On the supply side, (internal OT policy and practice), there are also several reasons that appear to be key contributors. The pattern of increases reflect a confluence of several powerful discursive concepts shaping policy and practice. These concepts briefly are: the ‘safe and loving homes at the earliest possible opportunity’ (repeated ad-infinitum in the Expert Advisory Panel report) that encourages removal early and discourages returns; the individualizing influence of neo-liberal politics that focus on individual responsibility and blame (of parents); the social investment ideas of getting in early to prevent later cost (translated as removal rather than prevention service provision); and the trauma-informed/child-centered practice approaches that can obscure social understandings of family difficulties and diminish whole of family responses. Institutionalised bias, as mentioned above, can also contribute to the supply side, as Māori whānau come to be seen as inherently risky in some contexts (Keddell & Hyslop, 2019).

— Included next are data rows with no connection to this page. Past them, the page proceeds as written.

theorem canon_runUniMem {x0 : State} {x1 : Instr} {x2 : BitVec 1} {x3 : Acc} {x4 : Nat} {x5 : Nat} {x6 : List Nat} {x7
    : Warp → Int} {x8 : State → Workgroup → Warp → Xlated → State × Nat × Bool} {x9 : Warp → Nat → Warp} {x10 : Bool}
    (h0 : Canon x0.mem x0.wgs) (h8 : ∀ (y0_0 : State) (y0_1 : Workgroup) (y0_2 : Warp) (y0_3 : Xlated), (Canon
    y0_0.mem y0_0.wgs) → (y0_1.sp.wf = true) → Canon ((x8 y0_0 y0_1 y0_2 y0_3).1).mem ((x8 y0_0 y0_1 y0_2
    y0_3).1).wgs) : ∀ y0, (runUniMem x0 x1 x2 x3 x4 x5 x6 x7 x8 x9 x10) = .next y0 → (Canon y0.mem y0.wgs) := by
  unfold runUniMem; grind -ring -linarith -lia [canon_runNamed, canon_uniformAccess, canon_retireLong]

theorem canon_execSld {x0 : BitVec 6} {x1 : BitVec 6} {x2 : BitVec 1} {x3 : BitVec 2} {x4 : BitVec 1} {x5 : BitVec 8}
    {x6 : State} (h6 : Canon x6.mem x6.wgs) : ∀ y0, (execSld x0 x1 x2 x3 x4 x5 x6) = .next y0 → (Canon y0.mem y0.wgs)
    := by
  unfold execSld; grind -ring -linarith -lia [canon_runUniMem, canon_tileLoad]

theorem canon_execSst {x0 : BitVec 6} {x1 : BitVec 6} {x2 : BitVec 1} {x3 : BitVec 2} {x4 : BitVec 8} {x5 : State} (h5
    : Canon x5.mem x5.wgs) : ∀ y0, (execSst x0 x1 x2 x3 x4 x5) = .next y0 → (Canon y0.mem y0.wgs) := by
  unfold execSst; grind -ring -linarith -lia [canon_runUniMem, canon_tileStore]

theorem canon_execSatom {x0 : BitVec 6} {x1 : BitVec 6} {x2 : BitVec 6} {x3 : BitVec 1} {x4 : BitVec 4} {x5 : State}
    (h5 : Canon x5.mem x5.wgs) : ∀ y0, (execSatom x0 x1 x2 x3 x4 x5) = .next y0 → (Canon y0.mem y0.wgs) := by
  unfold execSatom; grind -ring -linarith -lia [canon_runUniMem, canon_chanAtomic]

theorem canon_execScas {x0 : BitVec 6} {x1 : BitVec 6} {x2 : BitVec 6} {x3 : BitVec 1} {x4 : State} (h4 : Canon x4.mem
    x4.wgs) : ∀ y0, (execScas x0 x1 x2 x3 x4) = .next y0 → (Canon y0.mem y0.wgs) := by
  unfold execScas; grind -ring -linarith -lia [canon_runUniMem, canon_chanAtomic]

/-! ### Order -/

theorem canon_fenceEffect {x0 : State} {x1 : Workgroup} {x2 : Warp} {x3 : Bool} {x4 : Bool} {x5 : Nat} (h0 : Canon
    x0.mem x0.wgs) (h1 : x1.sp.wf = true) : Canon ((fenceEffect x0 x1 x2 x3 x4 x5).1).mem ((fenceEffect x0 x1 x2 x3 x4
    x5).1).wgs := by
  unfold fenceEffect; grind -ring -linarith -lia [canon_invalidateWhere, canon_writeBackWhere]

theorem canon_sendReleases {x0 : State} {x1 : Workgroup} {x2 : Bool} {x3 : Nat} (h0 : Canon x0.mem x0.wgs) (h1 :
    x1.sp.wf = true) : Canon (sendReleases x0 x1 x2 x3).mem (sendReleases x0 x1 x2 x3).wgs := by
  unfold sendReleases; grind -ring -linarith -lia [canon_writeBackWhere]

theorem canon_execFence {x0 : BitVec 2} {x1 : BitVec 3} {x2 : State} (h2 : Canon x2.mem x2.wgs) : ∀ y0, (execFence x0
    x1 x2) = .next y0 → (Canon y0.mem y0.wgs) := by
  unfold execFence; grind -ring -linarith -lia [canon_runNamed, canon_sendReleases, canon_waitAt, canon_fenceEffect,
      canon_retire]

theorem canon_objectAccess {x0 : State} {x1 : WRef} {x2 : Workgroup} {x3 : Warp} {x4 : Acc} {x5 : Int} {x6 : State →
    Xlated → State} {x7 : State → Nat → State} (h0 : Canon x0.mem x0.wgs) (h2 : x2.sp.wf = true) (h6 : ∀ (y0_0 :
    State) (y0_1 : Xlated), (Canon y0_0.mem y0_0.wgs) → Canon (x6 y0_0 y0_1).mem (x6 y0_0 y0_1).wgs) (h7 : ∀ (y0_0 :
    State) (y0_1 : Nat), (Canon y0_0.mem y0_0.wgs) → Canon (x7 y0_0 y0_1).mem (x7 y0_0 y0_1).wgs) : Canon
    (objectAccess x0 x1 x2 x3 x4 x5 x6 x7).mem (objectAccess x0 x1 x2 x3 x4 x5 x6 x7).wgs := by
  unfold objectAccess; grind -ring -linarith -lia [canon_uniformAccess]

theorem canon_execAcq {x0 : BitVec 6} {x1 : BitVec 6} {x2 : BitVec 3} {x3 : State} (h3 : Canon x3.mem x3.wgs) : ∀ y0,
    (execAcq x0 x1 x2 x3) = .next y0 → (Canon y0.mem y0.wgs) := by
  unfold execAcq; grind -ring -linarith -lia [canon_runNamed, canon_objectAccess, canon_chanObject,
      canon_retireWithRecords, canon_invalidateWhere, canon_retire]

theorem canon_execRel {x0 : BitVec 6} {x1 : BitVec 6} {x2 : BitVec 3} {x3 : State} (h3 : Canon x3.mem x3.wgs) : ∀ y0,
    (execRel x0 x1 x2 x3) = .next y0 → (Canon y0.mem y0.wgs) := by
  unfold execRel; grind -ring -linarith -lia [canon_runNamed, canon_objectAccess, canon_writeBackWhere, canon_waitAt,
      canon_invalidateLine, canon_chanWrite, canon_retire, canon_retireWithRecords]

theorem canon_execPublish {x0 : BitVec 6} {x1 : BitVec 6} {x2 : BitVec 3} {x3 : State} (h3 : Canon x3.mem x3.wgs) : ∀
    y0, (execPublish x0 x1 x2 x3) = .next y0 → (Canon y0.mem y0.wgs) := by
  unfold execPublish; grind -ring -linarith -lia [canon_runNamed, canon_sendReleases, canon_waitAt, canon_fenceEffect,
      canon_retire]

theorem canon_writeRange {x0 : State} {x1 : Nat} {x2 : Nat} {x3 : BitVec 256} (h0 : Canon x0.mem x0.wgs) : Canon
    (writeRange x0 x1 x2 x3).mem (writeRange x0 x1 x2 x3).wgs := by
  unfold writeRange; exact canon_chanWrite (by assumption)

theorem canon_execPublishExchange {x0 : WRef} {x1 : State} (h1 : Canon x1.mem x1.wgs) : ∀ y0, (execPublishExchange x0
    x1) = .next y0 → (Canon y0.mem y0.wgs) := by
  unfold execPublishExchange; grind -ring -linarith -lia [canon_State_wg, canon_retire, canon_writeRange]

theorem canon_waitcDone {x0 : State} {x1 : WRef} {x2 : Workgroup} {x3 : Warp} (h0 : Canon x0.mem x0.wgs) (h2 :
    x2.sp.wf = true) : Canon (waitcDone x0 x1 x2 x3).mem (waitcDone x0 x1 x2 x3).wgs := by
  exact canon_retire (canon_fenceEffect h0 h2) h2

theorem canon_execWaitc {x0 : BitVec 6} {x1 : BitVec 6} {x2 : State} (h2 : Canon x2.mem x2.wgs) : ∀ y0, (execWaitc x0
    x1 x2) = .next y0 → (Canon y0.mem y0.wgs) := by
  unfold execWaitc; grind -ring -linarith -lia [canon_runNamed, canon_objectAccess, canon_chanObject,
      canon_retireWithRecords, canon_waitAt, canon_waitcDone]

theorem canon_testCounter {x0 : State} {x1 : WRef} {x2 : Bool} (h0 : Canon x0.mem x0.wgs) : Canon (testCounter x0 x1
    x2).mem (testCounter x0 x1 x2).wgs := by
  unfold testCounter; grind -ring -linarith -lia [canon_State_wg, canon_translate, canon_chanObject, canon_waitAt,
      canon_waitcDone]

theorem canon_execWaitcWake {x0 : WRef} {x1 : State} (h1 : Canon x1.mem x1.wgs) : ∀ y0, (execWaitcWake x0 x1) = .next
    y0 → (Canon y0.mem y0.wgs) := by
  unfold execWaitcWake; grind -ring -linarith -lia [canon_testCounter]

theorem canon_execRemoteCounterPoll {x0 : WRef} {x1 : State} (h1 : Canon x1.mem x1.wgs) : ∀ y0, (execRemoteCounterPoll
    x0 x1) = .next y0 → (Canon y0.mem y0.wgs) := by
  unfold execRemoteCounterPoll; grind -ring -linarith -lia [canon_testCounter]

theorem canon_testCounters {x0 : State} {x1 : Nat → Bool} {x2 : Bool} (h0 : Canon x0.mem x0.wgs) : Canon (testCounters
    x0 x1 x2).mem (testCounters x0 x1 x2).wgs := by
  unfold testCounters; exact foldl_canon (fun _ _ h => canon_testCounter h) _ h0

theorem canon_execRemoteWriteAck {x0 : WRef} {x1 : State} (h1 : Canon x1.mem x1.wgs) : ∀ y0, (execRemoteWriteAck x0
    x1) = .next y0 → (Canon y0.mem y0.wgs) := by
  unfold execRemoteWriteAck; grind -ring -linarith -lia [canon_testCounters, canon_State_setWarp]

theorem canon_execLongLatencyComplete {x0 : WRef} {x1 : Nat} {x2 : State} (h2 : Canon x2.mem x2.wgs) : ∀ y0,
    (execLongLatencyComplete x0 x1 x2) = .next y0 → (Canon y0.mem y0.wgs) := by
  unfold execLongLatencyComplete; grind -ring -linarith -lia [canon_completeOp, canon_testCounters]

theorem canon_execWriteAcknowledgement {x0 : Nat} {x1 : Nat} {x2 : State} (h2 : Canon x2.mem x2.wgs) : ∀ y0,
    (execWriteAcknowledgement x0 x1 x2) = .next y0 → (Canon y0.mem y0.wgs) := by
  unfold execWriteAcknowledgement; grind -ring -linarith -lia [canon_State_setTile, Canon.map, foldl_canon]

/-! ### Barriers -/

theorem canon_tbarPut {x0 : Workgroup} {x1 : Nat} {x2 : TBar} (h0 : x0.sp.wf = true) : (tbarPut x0 x1 x2).sp.wf = true
    := by
  unfold tbarPut; grind -ring -linarith -lia [wg_canon, Canon.set, wf_nil, writeN_wf, writeMasked_wf]

theorem canon_sectorArrives {x0 : State} {x1 : Nat} {x2 : Nat} (h0 : Canon x0.mem x0.wgs) : Canon (sectorArrives x0 x1
    x2).mem (sectorArrives x0 x1 x2).wgs := by
  unfold sectorArrives; grind -ring -linarith -lia [canon_State_updWg, canon_tbarPut]

theorem canon_barrierHolder {x0 : State} {x1 : WRef} {x2 : Workgroup} {x3 : Bool} {x4 : Nat} (h0 : Canon x0.mem
    x0.wgs) (h2 : x2.sp.wf = true) : ∀ y0, (barrierHolder x0 x1 x2 x3 x4) = some y0 → ((y0.2).sp.wf = true) := by
  unfold barrierHolder; grind -ring -linarith -lia [Option.map_eq_some_iff, wg_canon]

theorem canon_runBarrier {x0 : State} {x1 : Instr} {x2 : BitVec 6} {x3 : Bool} {x4 : Nat} {x5 : Warp → TBar → Bool}
    {x6 : Warp → TBar → TBar × Warp} (h0 : Canon x0.mem x0.wgs) : ∀ y0, (runBarrier x0 x1 x2 x3 x4 x5 x6) = .next y0 →
    (Canon y0.mem y0.wgs) := by
  unfold runBarrier; grind -ring -linarith -lia [canon_runNamed, canon_barrierHolder, canon_sendReleases,
      canon_waitAt, canon_fenceEffect, canon_retire, canon_State_updWg, canon_tbarPut, canon_preciseTrap]

theorem canon_execTbinit {x0 : BitVec 6} {x1 : BitVec 6} {x2 : State} (h2 : Canon x2.mem x2.wgs) : ∀ y0, (execTbinit
    x0 x1 x2) = .next y0 → (Canon y0.mem y0.wgs) := by
  unfold execTbinit; exact canon_runBarrier (by assumption)

theorem canon_execTbexp {x0 : BitVec 6} {x1 : BitVec 6} {x2 : BitVec 1} {x3 : BitVec 1} {x4 : BitVec 3} {x5 : State}
    (h5 : Canon x5.mem x5.wgs) : ∀ y0, (execTbexp x0 x1 x2 x3 x4 x5) = .next y0 → (Canon y0.mem y0.wgs) := by
  unfold execTbexp; exact canon_runBarrier (by assumption)

theorem canon_execTbarr {x0 : BitVec 6} {x1 : BitVec 6} {x2 : BitVec 1} {x3 : BitVec 3} {x4 : State} (h4 : Canon
    x4.mem x4.wgs) : ∀ y0, (execTbarr x0 x1 x2 x3 x4) = .next y0 → (Canon y0.mem y0.wgs) := by
  unfold execTbarr; exact canon_runBarrier (by assumption)

theorem canon_tbwaitDone {x0 : State} {x1 : WRef} {x2 : Workgroup} {x3 : Warp} (h0 : Canon x0.mem x0.wgs) (h2 :
    x2.sp.wf = true) : Canon (tbwaitDone x0 x1 x2 x3).mem (tbwaitDone x0 x1 x2 x3).wgs := by
  exact canon_retire (canon_fenceEffect h0 h2) h2

theorem canon_execTbwait {x0 : BitVec 6} {x1 : BitVec 6} {x2 : State} (h2 : Canon x2.mem x2.wgs) : ∀ y0, (execTbwait
    x0 x1 x2) = .next y0 → (Canon y0.mem y0.wgs) := by
  unfold execTbwait; grind -ring -linarith -lia [canon_runNamed, canon_tbwaitDone, canon_State_updWg, canon_tbarPut,
      canon_waitAt, canon_preciseTrap]

theorem canon_execTbwaitWake {x0 : Nat} {x1 : Nat} {x2 : State} (h2 : Canon x2.mem x2.wgs) : ∀ y0, (execTbwaitWake x0
    x1 x2) = .next y0 → (Canon y0.mem y0.wgs) := by
  unfold execTbwaitWake; grind -ring -linarith -lia [canon_State_wg, canon_tbwaitDone, foldl_canon]

theorem canon_releaseParty {x0 : State} {x1 : WRef} {x2 : Bool} (h0 : Canon x0.mem x0.wgs) : Canon (releaseParty x0 x1
    x2).mem (releaseParty x0 x1 x2).wgs := by
  unfold releaseParty; grind -ring -linarith -lia [canon_State_wg, canon_fenceEffect, canon_retire]

theorem canon_meetingSends {x0 : State} {x1 : List Nat} {x2 : Bool} (h0 : Canon x0.mem x0.wgs) : Canon ((meetingSends
    x0 x1 x2).1).mem ((meetingSends x0 x1 x2).1).wgs := by
  unfold meetingSends; refine foldlCanon_fst (fun q u h => ?_) _ h0; grind -ring -linarith -lia [canon_State_wg,
      canon_sendReleases]

theorem canon_releaseMeeting {x0 : State} {x1 : List Nat} {x2 : Bool} {x3 : Nat} (h0 : Canon x0.mem x0.wgs) : Canon
    (releaseMeeting x0 x1 x2 x3).mem (releaseMeeting x0 x1 x2 x3).wgs := by
  unfold releaseMeeting; grind -ring -linarith -lia [canon_meetingSends, canon_releaseParty, foldl_canon]

theorem canon_runMeeting {x0 : State} {x1 : Instr} {x2 : Bool} (h0 : Canon x0.mem x0.wgs) : ∀ y0, (runMeeting x0 x1
    x2) = .next y0 → (Canon y0.mem y0.wgs) := by
  unfold runMeeting; grind -ring -linarith -lia [canon_runNamed, canon_releaseMeeting, canon_waitAt]

theorem canon_execBar {x0 : State} (h0 : Canon x0.mem x0.wgs) : ∀ y0, (execBar x0) = .next y0 → (Canon y0.mem y0.wgs)
    := by
  unfold execBar; exact canon_runMeeting (by assumption)

theorem canon_execGbar {x0 : State} (h0 : Canon x0.mem x0.wgs) : ∀ y0, (execGbar x0) = .next y0 → (Canon y0.mem
    y0.wgs) := by
  unfold execGbar; exact canon_runMeeting (by assumption)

How knowledge is used in practice to assess risk is also influential. Assumptions about past history, for example the notion embedded in the subsequent child legislation that earlier reports/removals should result in subsequent ones, may be leading to the development of heuristics that create a sort of automatic, coded response to some family issues. If institutional cultures develop that elicit a response to past history because ‘that’s how we do it’, instead of assessments that explore how the specific family issue does/does not affect children, then knee-jerk reactions can follow. Also, if the only aim is to assess for risk, rather than work with the family to reduce risk, improve family capabilities and improve overall health, this necessarily narrows the remit of practice. Conflation of risk to the child, with risk to the perception of the agency may also be at play. All of these influences can lead to a narrow focus on the child at the expense of family support, and could be contributing to increasingly intrusive, risk averse practice decisions.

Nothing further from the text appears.